Dementia - a descriptive term for a collection of symptoms that can be caused by a number of disorders that affect the brain. People with dementia have significantly impaired intellectual functioning that interferes with normal activities and relationships. They also lose their ability to solve problems and maintain emotional control, and they may experience personality changes and behavioral problems such as agitation, delusions, and hallucinations. Dementia is diagnosed if two or more brain functions, such as memory, language skills, perception, or cognitive skills including reasoning and judgment, are significantly impaired without loss of consciousness.
Disability – The Americans with Disabilities Act (ADA) defines disability as "a physical or mental impairment that substantially limits one or more major life activities of such individual, a record of that impairment or being regarded as having such an impairment." Other definitions, such as those espoused by the United Nations, are more social in nature and distinguish between impairments, disabilities, and handicaps.
"Ageism" is a term used to describe stereotyping of and discrimination against persons based on their age. In American society, the term refers most commonly to negative attitudes about aging and the elderly. Media and marketing have been criticized for their promotion of a culture of youth and their unfavorable depiction of aging and the elderly. Studies have shown that widespread exposure to negative images of the elderly and media messages that marginalize elders can have harmful effects on the mental and physical health of older people. On the other hand, a recent study of happiness in the United States shows that aging tends to be associated with increased levels of happiness.
The potential for social isolation is another significant concern related to aging. Life course events such as retirement and the death of a spouse can reduce social connections, while physical impairments and reduced mobility can present barriers to social interaction as well as access to information and resources. These conditions can increase the vulnerability of older persons to abuse, neglect, and financial exploitation. Social integration and support networks therefore are considered to be critical to the health and well-being of older persons.
Past theories held that social isolation is an inevitable aspect of aging, which painted a bleak view of older age. This concept was challenged by newer theories and research indicating that older adults tend to maintain their accustomed social roles and activities as they age and that they can be resilient to the impact of later life transitions such as retirement and bereavement. A recent study examined social integration from the perspective of social networks (The Social Connectedness of Older Adults: A National Profile, originally published in the American Sociological Review, 2008; 73 (2), 185-203).

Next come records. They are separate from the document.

/-! `markTaps` changes only: tiles. -/
@[simp] theorem markTaps_power (x0) : (markTaps x0).power = x0.power :=
  SameBut.power_eq (@markTaps_frame _ [.tiles] x0 (fun _ h => h) SameBut.refl)
@[simp] theorem markTaps_journal (x0) : (markTaps x0).journal = x0.journal :=
  SameBut.journal_eq (@markTaps_frame _ [.tiles] x0 (fun _ h => h) SameBut.refl)
@[simp] theorem markTaps_link (x0) : (markTaps x0).link = x0.link :=
  SameBut.link_eq (@markTaps_frame _ [.tiles] x0 (fun _ h => h) SameBut.refl)
@[simp] theorem markTaps_rings (x0) : (markTaps x0).rings = x0.rings :=
  SameBut.rings_eq (@markTaps_frame _ [.tiles] x0 (fun _ h => h) SameBut.refl)
@[simp] theorem markTaps_chain (x0) : (markTaps x0).chain = x0.chain :=
  SameBut.chain_eq (@markTaps_frame _ [.tiles] x0 (fun _ h => h) SameBut.refl)
@[simp] theorem markTaps_time (x0) : (markTaps x0).time = x0.time :=
  SameBut.time_eq (@markTaps_frame _ [.tiles] x0 (fun _ h => h) SameBut.refl)
@[simp] theorem markTaps_strip (x0) : (markTaps x0).strip = x0.strip :=
  SameBut.strip_eq (@markTaps_frame _ [.tiles] x0 (fun _ h => h) SameBut.refl)
@[simp] theorem markTaps_frm (x0) : (markTaps x0).frm = x0.frm :=
  SameBut.frm_eq (@markTaps_frame _ [.tiles] x0 (fun _ h => h) SameBut.refl)
@[simp] theorem markTaps_boot (x0) : (markTaps x0).boot = x0.boot :=
  SameBut.boot_eq (@markTaps_frame _ [.tiles] x0 (fun _ h => h) SameBut.refl)
@[simp] theorem markTaps_cal (x0) : (markTaps x0).cal = x0.cal :=
  SameBut.cal_eq (@markTaps_frame _ [.tiles] x0 (fun _ h => h) SameBut.refl)
@[simp] theorem markTaps_therm (x0) : (markTaps x0).therm = x0.therm :=
  SameBut.therm_eq (@markTaps_frame _ [.tiles] x0 (fun _ h => h) SameBut.refl)
@[simp] theorem markTaps_prot (x0) : (markTaps x0).prot = x0.prot :=
  SameBut.prot_eq (@markTaps_frame _ [.tiles] x0 (fun _ h => h) SameBut.refl)
@[simp] theorem markTaps_outputs (x0) : (markTaps x0).outputs = x0.outputs :=
  SameBut.outputs_eq (@markTaps_frame _ [.tiles] x0 (fun _ h => h) SameBut.refl)
@[simp] theorem markTaps_freeCtr (x0) : (markTaps x0).freeCtr = x0.freeCtr :=
  SameBut.freeCtr_eq (@markTaps_frame _ [.tiles] x0 (fun _ h => h) SameBut.refl)
@[simp] theorem markTaps_faults (x0) : (markTaps x0).faults = x0.faults :=
  SameBut.faults_eq (@markTaps_frame _ [.tiles] x0 (fun _ h => h) SameBut.refl)
@[simp] theorem markTaps_nvm (x0) : (markTaps x0).nvm = x0.nvm :=
  SameBut.nvm_eq (@markTaps_frame _ [.tiles] x0 (fun _ h => h) SameBut.refl)
@[simp] theorem markTaps_safety (x0) : (markTaps x0).safety = x0.safety :=
  SameBut.safety_eq (@markTaps_frame _ [.tiles] x0 (fun _ h => h) SameBut.refl)
@[simp] theorem markTaps_cmp (x0) : (markTaps x0).cmp = x0.cmp :=
  SameBut.cmp_eq (@markTaps_frame _ [.tiles] x0 (fun _ h => h) SameBut.refl)
@[simp] theorem markTaps_pending (x0) : (markTaps x0).pending = x0.pending :=
  SameBut.queue (@markTaps_frame _ [.tiles] x0 (fun _ h => h) SameBut.refl)

/-! `trimCopies` changes only: nvm. -/
@[simp] theorem trimCopies_power (s) : (trimCopies s).power = s.power :=
  SameBut.power_eq (@trimCopies_frame _ [.nvm] s (fun _ h => h) SameBut.refl)
@[simp] theorem trimCopies_journal (s) : (trimCopies s).journal = s.journal :=
  SameBut.journal_eq (@trimCopies_frame _ [.nvm] s (fun _ h => h) SameBut.refl)
@[simp] theorem trimCopies_tiles (s) : (trimCopies s).tiles = s.tiles :=
  SameBut.tiles_eq (@trimCopies_frame _ [.nvm] s (fun _ h => h) SameBut.refl)
@[simp] theorem trimCopies_link (s) : (trimCopies s).link = s.link :=
  SameBut.link_eq (@trimCopies_frame _ [.nvm] s (fun _ h => h) SameBut.refl)
@[simp] theorem trimCopies_rings (s) : (trimCopies s).rings = s.rings :=
  SameBut.rings_eq (@trimCopies_frame _ [.nvm] s (fun _ h => h) SameBut.refl)
@[simp] theorem trimCopies_chain (s) : (trimCopies s).chain = s.chain :=
  SameBut.chain_eq (@trimCopies_frame _ [.nvm] s (fun _ h => h) SameBut.refl)
@[simp] theorem trimCopies_time (s) : (trimCopies s).time = s.time :=
  SameBut.time_eq (@trimCopies_frame _ [.nvm] s (fun _ h => h) SameBut.refl)
@[simp] theorem trimCopies_strip (s) : (trimCopies s).strip = s.strip :=
  SameBut.strip_eq (@trimCopies_frame _ [.nvm] s (fun _ h => h) SameBut.refl)
@[simp] theorem trimCopies_frm (s) : (trimCopies s).frm = s.frm :=
  SameBut.frm_eq (@trimCopies_frame _ [.nvm] s (fun _ h => h) SameBut.refl)
@[simp] theorem trimCopies_boot (s) : (trimCopies s).boot = s.boot :=
  SameBut.boot_eq (@trimCopies_frame _ [.nvm] s (fun _ h => h) SameBut.refl)
@[simp] theorem trimCopies_cal (s) : (trimCopies s).cal = s.cal :=
  SameBut.cal_eq (@trimCopies_frame _ [.nvm] s (fun _ h => h) SameBut.refl)
@[simp] theorem trimCopies_therm (s) : (trimCopies s).therm = s.therm :=
  SameBut.therm_eq (@trimCopies_frame _ [.nvm] s (fun _ h => h) SameBut.refl)
@[simp] theorem trimCopies_prot (s) : (trimCopies s).prot = s.prot :=
  SameBut.prot_eq (@trimCopies_frame _ [.nvm] s (fun _ h => h) SameBut.refl)
@[simp] theorem trimCopies_outputs (s) : (trimCopies s).outputs = s.outputs :=
  SameBut.outputs_eq (@trimCopies_frame _ [.nvm] s (fun _ h => h) SameBut.refl)
@[simp] theorem trimCopies_freeCtr (s) : (trimCopies s).freeCtr = s.freeCtr :=
  SameBut.freeCtr_eq (@trimCopies_frame _ [.nvm] s (fun _ h => h) SameBut.refl)
@[simp] theorem trimCopies_faults (s) : (trimCopies s).faults = s.faults :=
  SameBut.faults_eq (@trimCopies_frame _ [.nvm] s (fun _ h => h) SameBut.refl)
@[simp] theorem trimCopies_safety (s) : (trimCopies s).safety = s.safety :=
  SameBut.safety_eq (@trimCopies_frame _ [.nvm] s (fun _ h => h) SameBut.refl)
@[simp] theorem trimCopies_cmp (s) : (trimCopies s).cmp = s.cmp :=
  SameBut.cmp_eq (@trimCopies_frame _ [.nvm] s (fun _ h => h) SameBut.refl)
@[simp] theorem trimCopies_pending (s) : (trimCopies s).pending = s.pending :=
  SameBut.queue (@trimCopies_frame _ [.nvm] s (fun _ h => h) SameBut.refl)

/-! `poisonBlocks` changes only: journal. -/
@[simp] theorem poisonBlocks_power (serial gen bs s) : (poisonBlocks serial gen bs s).power = s.power :=
  SameBut.power_eq (@poisonBlocks_frame _ _ _ _ [.journal] s (fun _ h => h) SameBut.refl)
@[simp] theorem poisonBlocks_tiles (serial gen bs s) : (poisonBlocks serial gen bs s).tiles = s.tiles :=
  SameBut.tiles_eq (@poisonBlocks_frame _ _ _ _ [.journal] s (fun _ h => h) SameBut.refl)
@[simp] theorem poisonBlocks_link (serial gen bs s) : (poisonBlocks serial gen bs s).link = s.link :=
  SameBut.link_eq (@poisonBlocks_frame _ _ _ _ [.journal] s (fun _ h => h) SameBut.refl)
@[simp] theorem poisonBlocks_rings (serial gen bs s) : (poisonBlocks serial gen bs s).rings = s.rings :=
  SameBut.rings_eq (@poisonBlocks_frame _ _ _ _ [.journal] s (fun _ h => h) SameBut.refl)
@[simp] theorem poisonBlocks_chain (serial gen bs s) : (poisonBlocks serial gen bs s).chain = s.chain :=
  SameBut.chain_eq (@poisonBlocks_frame _ _ _ _ [.journal] s (fun _ h => h) SameBut.refl)
@[simp] theorem poisonBlocks_time (serial gen bs s) : (poisonBlocks serial gen bs s).time = s.time :=
  SameBut.time_eq (@poisonBlocks_frame _ _ _ _ [.journal] s (fun _ h => h) SameBut.refl)
@[simp] theorem poisonBlocks_strip (serial gen bs s) : (poisonBlocks serial gen bs s).strip = s.strip :=
  SameBut.strip_eq (@poisonBlocks_frame _ _ _ _ [.journal] s (fun _ h => h) SameBut.refl)
@[simp] theorem poisonBlocks_frm (serial gen bs s) : (poisonBlocks serial gen bs s).frm = s.frm :=
  SameBut.frm_eq (@poisonBlocks_frame _ _ _ _ [.journal] s (fun _ h => h) SameBut.refl)
@[simp] theorem poisonBlocks_boot (serial gen bs s) : (poisonBlocks serial gen bs s).boot = s.boot :=
  SameBut.boot_eq (@poisonBlocks_frame _ _ _ _ [.journal] s (fun _ h => h) SameBut.refl)
@[simp] theorem poisonBlocks_cal (serial gen bs s) : (poisonBlocks serial gen bs s).cal = s.cal :=
  SameBut.cal_eq (@poisonBlocks_frame _ _ _ _ [.journal] s (fun _ h => h) SameBut.refl)
@[simp] theorem poisonBlocks_therm (serial gen bs s) : (poisonBlocks serial gen bs s).therm = s.therm :=
  SameBut.therm_eq (@poisonBlocks_frame _ _ _ _ [.journal] s (fun _ h => h) SameBut.refl)
@[simp] theorem poisonBlocks_prot (serial gen bs s) : (poisonBlocks serial gen bs s).prot = s.prot :=
  SameBut.prot_eq (@poisonBlocks_frame _ _ _ _ [.journal] s (fun _ h => h) SameBut.refl)
@[simp] theorem poisonBlocks_outputs (serial gen bs s) : (poisonBlocks serial gen bs s).outputs = s.outputs :=
  SameBut.outputs_eq (@poisonBlocks_frame _ _ _ _ [.journal] s (fun _ h => h) SameBut.refl)
@[simp] theorem poisonBlocks_freeCtr (serial gen bs s) : (poisonBlocks serial gen bs s).freeCtr = s.freeCtr :=
  SameBut.freeCtr_eq (@poisonBlocks_frame _ _ _ _ [.journal] s (fun _ h => h) SameBut.refl)
@[simp] theorem poisonBlocks_faults (serial gen bs s) : (poisonBlocks serial gen bs s).faults = s.faults :=
  SameBut.faults_eq (@poisonBlocks_frame _ _ _ _ [.journal] s (fun _ h => h) SameBut.refl)
@[simp] theorem poisonBlocks_nvm (serial gen bs s) : (poisonBlocks serial gen bs s).nvm = s.nvm :=
  SameBut.nvm_eq (@poisonBlocks_frame _ _ _ _ [.journal] s (fun _ h => h) SameBut.refl)
@[simp] theorem poisonBlocks_safety (serial gen bs s) : (poisonBlocks serial gen bs s).safety = s.safety :=
  SameBut.safety_eq (@poisonBlocks_frame _ _ _ _ [.journal] s (fun _ h => h) SameBut.refl)
@[simp] theorem poisonBlocks_cmp (serial gen bs s) : (poisonBlocks serial gen bs s).cmp = s.cmp :=
  SameBut.cmp_eq (@poisonBlocks_frame _ _ _ _ [.journal] s (fun _ h => h) SameBut.refl)
@[simp] theorem poisonBlocks_pending (serial gen bs s) : (poisonBlocks serial gen bs s).pending = s.pending :=
  SameBut.queue (@poisonBlocks_frame _ _ _ _ [.journal] s (fun _ h => h) SameBut.refl)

The researchers found that, although the size and closeness of social networks may decline with age, the frequency of higher quality social contacts may increase as older adults have more time for community involvement (e.g., religious participation and volunteering).
Several demographic trends point to the potential for diminished family support networks for older persons. Increases in the divorce rate, a decline in the birth rate, and geographic mobility may lead to lower social connection and higher levels of social isolation. As fewer family members are available or capable of caring for elderly relatives, additional pressures are likely to be placed on social service agencies to provide some level of assistance. Bringing social, religious and civic institutions into a coordinated community response to elder abuse may help prevent social isolation of older adults, mitigate the negative impact of media portrayals of elders, and reduce their vulnerability to abuse, neglect and exploitation.